Your customers are lazy cows & it’s not their fault

Your customers are lazy cows & it’s not their fault

By Scott Sambucci | April 7, 2015


Cows don’t know any better. They wake up, they eat grass, they walk along windy, crooked paths simply because some cow before them walked that long, windy, crooked path.

In a company or organization, this is called “path dependency.” Microeconomic research also shows that humans are generally risk averse. People have an aversion to taking risk and maintain a “status quo bias” – they desire for the current status even when a proposed change will improve their situation in the long run. Anyone that’s worked for a big company (or even a small one) has heard – “I don’t know. That’s just the way it’s done around here…”

As an entrepreneur or salesperson with a new product – one that will absolutely improve the situation of your prospective customers – how do you deal with this reality?

As the keynote speaker at last night’s Sacramento Startup Expo, I suggested to the audience that they focus on two things:2015-04-06 19.56.05

1. Give your customers a specific reason to make a change. It has to be more than just the standard – “Our product will decrease your costs by 35% over 12 months…” or “Our customers have experienced a 55% increase in efficiency after implementing our solution…”

Find a way to connect with person and team making the purchasing decision. What is their personal motivation? How are their personal goals and incentives aligned with your product?

As an example, imagine your buyer is a newly appointed division head While she’s probably looking for ways to increase output and run the business more efficiently, her personal motivation might be to find ways to score quick wins in the first 90 days to prove to her managers that they made the right decision in hiring her for the job.

  • Could you align your solution with her short term needs to find quick wins, instead of selling a long term solution that might take months to implement,
  • Are there high value problems in the business unit that your product addresses immediately?
  • Could run a pilot program at a low economic cost to her so the decision stays local, and if successful, she can then show her managers who she is immediately impacting the business?

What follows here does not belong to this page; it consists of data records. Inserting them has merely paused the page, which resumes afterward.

/-- Windows and the bond (R91, R94, R95): three bad 1 ms windows in a row raise signal fail and ten good ones clear
it; the ratio of corrected bits to the bits received in the window against 10 to the power of minus n raises and
clears signal degrade; 250 µs after the first floor past NEXT the bond releases; a removed member gives its
reservation back. It states that these rows complete: signalFailWindow, signalDegradeWindow, bondWaitExpiry,
bondReservationFree. -/
def Obligations.WindowsAndBondAct : Prop :=
  (∀ (ch : Fin 4) (s : State), (rxOf s ch).delin = .sync →
    let x := rxOf s ch
    let n := runOf x.winBad x.sfBad x.sfRun
    let t := modRx ch (fun x => { x with sfBad := x.winBad, sfRun := n, winBad := false }) s
    (x.winBad = true → 3 ≤ n → exec (.signalFailWindow ch) s = .next (setDefect ch 6 true t))
    ∧ (x.winBad = false → 10 ≤ n → exec (.signalFailWindow ch) s = .next (setDefect ch 6 false t))
    ∧ ((x.winBad = true ∧ n < 3 ∨ x.winBad = false ∧ n < 10) →
      exec (.signalFailWindow ch) s = .next t))
  ∧ (∀ (ch : Fin 4) (s : State), (rxOf s ch).delin ≠ .sync →
    exec (.signalFailWindow ch) s = .next (modRx ch (fun x => { x with winBad := false, sfRun := 0 }) s))
  ∧ (∀ (ch : Fin 4) (s : State),
    let n := s.fib.policy.degradeExp
    let x := rxOf s ch
    let t := modRx ch (fun x => { x with winBits := 0, winRx := 0 }) s
    (x.winRx < x.winBits * 10 ^ n → exec (.signalDegradeWindow ch) s = .next (setDefect ch 5 true t))
    ∧ (x.winBits * 10 ^ (n + 1) < x.winRx → exec (.signalDegradeWindow ch) s = .next (setDefect ch 5 false t))
    ∧ (x.winBits * 10 ^ n ≤ x.winRx → x.winRx ≤ x.winBits * 10 ^ (n + 1) →
      exec (.signalDegradeWindow ch) s = .next t))
  ∧ (∀ s : State, s.fib.bond.started = true →
    exec .bondWaitExpiry s = .next (bondRelease (passSince (firstFloorTime s) (us 250) s)))
  ∧ (∀ (ch : Fin 4) (s : State), 0 < (rxOf s ch).reserved → bit s.fib.bond.members.toNat ch = false →
    (rxOf s ch).store = [] →
    exec (.bondReservationFree ch) s = .next (modRx ch (fun x => { x with reserved := 0 })
      { s with tm := { s.tm with free := s.tm.free + (rxOf s ch).reserved } }))

/-- Station messages (R133 to R158): the next message in the order of reception is judged once the one before has
had its effect: its MIC goes to the cipher complex where its epoch has a key, Amber records it, and each accepted
one has the effect of its own kind, once. It states that these rows complete: stationMessage, profile,
rangingParams, assignStation, rangingTime, deactivate, silence, allocation, heKey, keySwitch, dozeReply, dozeEnd. -/
def Obligations.StationMessagesTakeEffect : Prop :=
  (∀ (m : RxMsg) (l : List RxMsg) (s : State), s.fib.rxMsgs = m :: l → s.fib.accepted = none →
    actsRun s = true →
    exec .stationMessage s = .next (judgeMessage m (recordMessage m (checkMic m
      (bump (ck 166 0 m.ch) 1 { s with fib := { s.fib with rxMsgs := l } })))))
  ∧ (∀ (m : RxMsg) (s : State), s.fib.accepted = some m →
    let t : State := { s with fib := { s.fib with accepted := none } }
    (m.typ = 1 → exec .profile s = .next (applyProfile m t))
    ∧ (m.typ = 2 → exec .rangingParams s = .next (applyParams m t))
    ∧ (m.typ = 3 → exec .assignStation s = .next (applyAssign m t))
    ∧ (m.typ = 4 → exec .rangingTime s = .next (applyRanging m t))
    ∧ (m.typ = 5 → exec .deactivate s = .next (applyDeactivate m t))
    ∧ (m.typ = 6 → exec .silence s = .next (applySilence m t))
    ∧ (m.typ = 7 → exec .allocation s = .next (applyAllocation m t))
    ∧ (m.typ = 8 → exec .heKey s = .next (applyHeKey m t))
    ∧ (m.typ = 9 → exec .keySwitch s = .next (applyKeySwitch m t))
    ∧ (m.typ = 10 → exec .dozeReply s = .next (applyDozeReply m t))
    ∧ (m.typ = 11 → exec .dozeEnd s = .next (applyDozeEnd m t)))

/-- The activation timers and consequent actions (R39, R94, R133, R153 to R161): each has its effect when its
instant has come and no received message waits to be processed. It states that these rows complete:
registrationTimeout, epochSwitchApply, epochRetire, rangingTimerExpiry, f6TimerExpiry, rekeyInterval,
consequentAction, channelRestore. -/
def Obligations.ActivationTimersAct : Prop :=
  (∀ (g : Fin 4) (s : State) (at_ : Nat), (groupOf s g).segFirst = some at_ → actsRun s = true →
    processing s = false →
    exec (.registrationTimeout g) s = .next (abandonReg g (groupOf s g).segCh (groupOf s g).segSeq 1
      (passTo (at_ + ms 1000) s)))
  ∧ (∀ (g : Fin 4) (s : State) (w : EpochSwitch) (c : Nat), (groupOf s g).switch = some w → w.applied = false →
    reached s g w.sfc = some c →
    exec (.epochSwitchApply g) s = .next (applySwitch g w (passFrame c w.sfc s)))
  ∧ (∀ (g : Nat) (s : State) (w : EpochSwitch), sameIndex (groupOf s g) w = false → w.fromPending = false →
    applySwitch g w s = raise 0x0207 false g (leBytes 4 w.epoch ++ leBytes 8 w.sfc)
      (bump (ck 166 32 0) 1 (modGroup g (fun x => { x with
        upIndex := BitVec.ofNat 2 (epochIndex w.epoch), epoch := w.epoch, keyReqAt := s.now
        switch := some { w with applied := true } }) s)))
  ∧ (∀ (g : Fin 4) (s : State) (w : EpochSwitch) (c : Nat), (groupOf s g).switch = some w → w.applied = true →
    reached s g (w.sfc + 800) = some c →
    exec (.epochRetire g) s = .next (retireEpoch g w (passFrame c (w.sfc + 800) s)))
  ∧ (∀ (g : Fin 4) (s : State), s.fib.policy.rekeyS ≠ 0 → (groupOf s g).curRoot = true → actsRun s = true →
    let t := passTo ((groupOf s g).keyReqAt + ms (1000 * s.fib.policy.rekeyS)) s
    exec (.rekeyInterval g) s
      = .next (requestKey g 1 (modGroup g (fun x => { x with keyReqAt := t.now }) t)))
  ∧ (∀ (ch : Fin 4) (s : State), ((actOf s ch).act = .f3 ∨ (actOf s ch).act = .f4) → actsRun s = true →
    processing s = false → exec (.rangingTimerExpiry ch) s
      = .next (moveAct ch .f2 8 loseStation (passSince (actOf s ch).rangingEnd 0 s)))
  ∧ (∀ (ch : Fin 4) (s : State), (actOf s ch).act = .f6 → actsRun s = true → processing s = false →
    exec (.f6TimerExpiry ch) s = .next (moveAct ch .f1 14 loseStation (passSince (actOf s ch).f6End 0 s)))
  ∧ (∀ (ch : Fin 4) (g : Trigger) (s : State) (at_ : Nat),
    tget none s.fib.trigSince (ch * 8 + trigRow g) = some at_ → actionable s ch = true →
    let t := waitExit ch (passTo (at_ + ms (tget 0 s.fib.policy.holdoff (trigRow g))) s)
    (t.pow.state ≠ .d2 → exec (.consequentAction ch g) s = .next (applyAction ch g t))
    ∧ (t.pow.state = .d2 → t.pow.phase = .idle → t.fib.doze.ch = ch.val →
      exec (.consequentAction ch g) s = .next (startExit t)))
  ∧ (∀ (ch : Fin 4) (s : State) (g : Trigger) (at_ : Nat), (actOf s ch).withdrawn = some g →
    tget none s.fib.clearSince ch = some at_ → actsRun s = true → (actOf s ch).act = .f5 →
    canJoin s ch = true →
    exec (.channelRestore ch) s = .next (restoreChannel ch g (passTo (at_ + ms s.fib.policy.restoreMs) s)))

/-- The upstream side (R113 to R130): a staged packet leaves its queue in the order of its list, is stamped and
charged to its shapers; every grant due before the channel's next is committed, in the order of the instants, and
then that one; a burst is launched at its instant and ends at its last bit, where it is on the wire and counted. It
states that these rows complete: stagingAdmit, sectionCommit, burstLaunch, burstEnd. -/
def Obligations.UpstreamMoves : Prop :=
  (∀ (i : Nat) (a : Alloc) (k : Picked) (e : ListEntry) (c : Copy) (s : State),
    allocOf s i = some a → stagingOpen s a = true →
    let s1 := forEach (a.list.map (fun e => 128 + e.queue)) dropLate s
    pickEntry s1 a = some k → a.list[k.pos]? = some e → stagingHead s1 a k.pos = some c →
    let q := 128 + e.queue
    let s2 := modAlloc i (fun a => { a with turn := k.turn, deficits := k.deficits })
      (leaveQueue q c (popQueue q s1))
    exec (.stagingAdmit i) s = .next (stage i e.queue c.pkt (chargeShapers q
      (c.pkt.frame.length + 16 * b2n (tget {} s.up.queues e.queue).keyed)
      (stampAt c.pkt 7 9 q (returnCells c s2)))))
  ∧ (∀ (ch : Fin 4) (s : State), (nextCommit s ch).isSome = true →
    exec (.sectionCommit ch) s = .next (commitInOrder ch (waitingGrants s) s))
  ∧ (∀ (ch n due : Nat) (s : State), firstCommit s = some (ch, due) →
    commitInOrder ch (n + 1) s = commitOne ch s)
  ∧ (∀ (ch c n due : Nat) (s : State), firstCommit s = some (c, due) → c ≠ ch →
    commitInOrder ch (n + 1) s = commitInOrder ch n (commitOne c s))
  ∧ (∀ (ch : Fin 4) (b : Burst) (s : State), nextLaunch s ch = some b →
    exec (.burstLaunch ch) s = .next (launchBurst ch b s))
  ∧ (∀ (ch : Fin 4) (b : Burst) (s : State), nextEnd s ch = some b →
    exec (.burstEnd ch) s = .next (endBurst ch b
      ((b.sections.flatMap (·.frames)).foldl (fun s p => stampAt p 9 (4 + ch.val) ch s)
        (passTo (bitsPs b.endBit) s))))

/-- The packet pipeline (R26, R168 to R231, R226, R240, R253): the next packet of a slice takes one pass and is
acted on, and a slice that is off is woken; a decided packet is metered, slice 0 first at one instant, copied and
each copy offered to its queue; in a state that runs no traffic what stands in the slices and the traffic manager is
discarded with its reason. It states that these rows complete: pipelinePass, enqueue. -/
def Obligations.PipelineDecides : Prop :=
  (∀ (k : Fin 2) (r : List (Nat × EccVerdict)) (p : Pkt) (s t : State), sliceRuns s k = true →
    nextPacket k s = (some p, t) →
    (inService t = false → exec (.pipelinePass k r) s = .next (discardInSlice p t))
    ∧ (inService t = true →
      let b := beginPass k p t
      let d := decidePass k b.1 r (stampAt b.1 3 (sliceIsland k 0) b.1.pass (touchSlice k b.2))
      let u := stampAt d.1.pkt 4 (sliceIsland k 2) d.1.kind d.2
      exec (.pipelinePass k r) s = .next (actOn d.1 (countAction d.1 (samplePass k d.1 u)))))
  ∧ (∀ (k : Fin 2) (r : List (Nat × EccVerdict)) (s : State), sliceRuns s k = false →
    exec (.pipelinePass k r) s = .next (wantAll (sliceDomains k) s))
  ∧ (∀ (d : Decided) (l : List Decided) (s : State), nextDecided s.cls.decided = some (d, l) →
    let t := takePacket (linkNo 8 d.pkt.slice) 1 d.pkt.cport d.pkt.booked { s with cls := { s.cls with decided := l } }
    let m := meterPacket d.pkt t
    (inService t = true → m.2.1 = true → exec .enqueue s = .next (dropPacket 0x40 m.1 m.2.2))
    ∧ (inService t = true → m.2.1 = false →
      let ds := d.dests.map (fun e => (distribute m.2.2 m.1 e.1, e.2))
      let u := forEach ((ds.drop 1).map (·.1)) (fun _ s => book .repl m.1.cport m.1.booked s)
        (noteCopies m.1 (ds.length - 1) (addRefs m.1.fid (ds.length - 1) m.2.2))
      exec .enqueue s = .next ((copiesOf m.1 ds).foldl (fun s e => enqueueCopy e.1 e.2 s) u)))
  ∧ (∀ (d : Decided) (l : List Decided), d.pkt.slice = 0 → nextDecided (d :: l) = some (d, l))
  ∧ (∀ (d e f : Decided) (l m : List Decided), nextDecided (d :: l) = some (f, m) → e ∈ l →
    e.pkt.slice = 0 → e.at_ = d.at_ → f.pkt.slice = 0)

/-- The engines over the tables (R194, R216, R221, R223, R224): a draining version with no packet left retires with
its event; an aging visit counts an entry down and removes it at 0; a learning candidate is settled by a second
look-up, written, or passed to Knarrasar. It states that these rows complete: learnCandidate, learnCompletion,
agingVisit, rulesRetire. -/
def Obligations.TableEnginesRun : Prop :=
  (∀ (k : Nat) (s : State), tagIn s .draining = some k → tget 0 s.cls.refs k = 0 →
    tget 0 s.cls.refs (8 + k) = 0 →
    let freed := s.cls.rules.countP (fun e => match e.2 with
      | some r => withTag k false r == 0
      | none => false)
    exec .rulesRetire s = .next (raise 0x0301 false k (leBytes 4 freed)
      (mapVersions (withTag k false) (setTag k .free (endRules k s)))))
  ∧ (∀ (w : Fin 4) (i : Nat) (e : EmEntry) (s : State), servicesRun s = true → i < 131072 →
    emAt s (w.val * 131072 + i) = some e →
    let t := passSince e.visited (ms (1000 * s.tab.agingS)) s
    (e.static = true → exec (.agingVisit w i) s = .next t)
    ∧ (e.static = false → e.age = 0 → exec (.agingVisit w i) s = .next (ageOut (w.val * 131072 + i) e t))
    ∧ (e.static = false → e.age ≠ 0 → exec (.agingVisit w i) s
      = .next (setEm (w.val * 131072 + i) (some { e with age := e.age - 1, visited := some t.now }) t)))
  ∧ (∀ (w : Fin 4) (i : Nat) (s : State),
    (servicesRun s = false ∨ 131072 ≤ i ∨ emAt s (w.val * 131072 + i) = none) →
    exec (.agingVisit w i) s = .next s)
  ∧ (∀ (c : Candidate) (l : List Candidate) (s t : State), s.tab.pending = c :: l →
    let u : State := { s with tab := { s.tab with pending := l } }
    (settleCandidate c u = some t → exec .learnCandidate s = .next t)
    ∧ (settleCandidate c u = none → writeLearned c false u = some t → exec .learnCandidate s = .next t)
    ∧ (settleCandidate c u = none → writeLearned c false u = none →
      exec .learnCandidate s = .next (passCandidate c u)))
  ∧ (∀ (c : Candidate) (l : List Candidate) (s t : State), s.tab.learnQueue = c :: l → servicesRun s = true →
    let u : State := { s with tab := { s.tab with learnQueue := l } }
    (settleCandidate c u = some t → exec .learnCompletion s = .next t)
    ∧ (settleCandidate c u = none → writeLearned c true u = some t → exec .learnCompletion s = .next t)
    ∧ (settleCandidate c u = none → writeLearned c true u = none →
      exec .learnCompletion s = .next (countNoRoom u)))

By keeping the implementation small, she wins if the pilot is successful because she looks like a hero. And if the pilot fails, she need not worry about losing face with her superiors early in her tenure.

2. Motivate your customers to take action by demonstrating a clear implementation plan. Show your buyers how purchasing and implementation process works when they buy from you.

For example, build a “7 x 1” framework, thinking in terms of “first” time period intervals to show your customers specifically what happens when they purchase from you. These intervals are:

The first minute…
The first hour…
The first day…
The first week…
The first month…
The first quarter…
The first year…

What would happen the very first minute that your customer gives you the green light? Would you inform your engineering team to begin implementing immediately? Would you set up a conference call with the customer’s chief risk officer to discuss the implementation plan? Would you set up logins for all of the users covered by the license? It’s different for every product and every customer, so think about what should happen this very first minute for each customer.

Further, after the first hour, what would have happened? Do you call the customers IT department to discuss support systems? Do you schedule travel for onsite training? Do you contact the finance department to arrange payment specifications?

By the end of the first week, should you have finished training and have your first users logging into your software? Should you be rolling out your software with the customer’s satellite office in Tacoma?

It’s up to you, your product, and the customer as to what happens. This will be different for every situation.

Following this “first” interval thinking and share your plan with your customer, gives them the confidence they deserve to know what you’re doing. This also builds trust and presents the opportunity to develop this plan with the customer. Maybe the customer says – “Hmmm….. rolling out to the Tacoma office after the first week is a little aggressive. We should do plan that for week three.” Great! Now you have buy in from your customer and they become your partner in the sales process to push through this decision.

Help your customers find new grass in the pasture by giving them a reason to take action with a clear plan.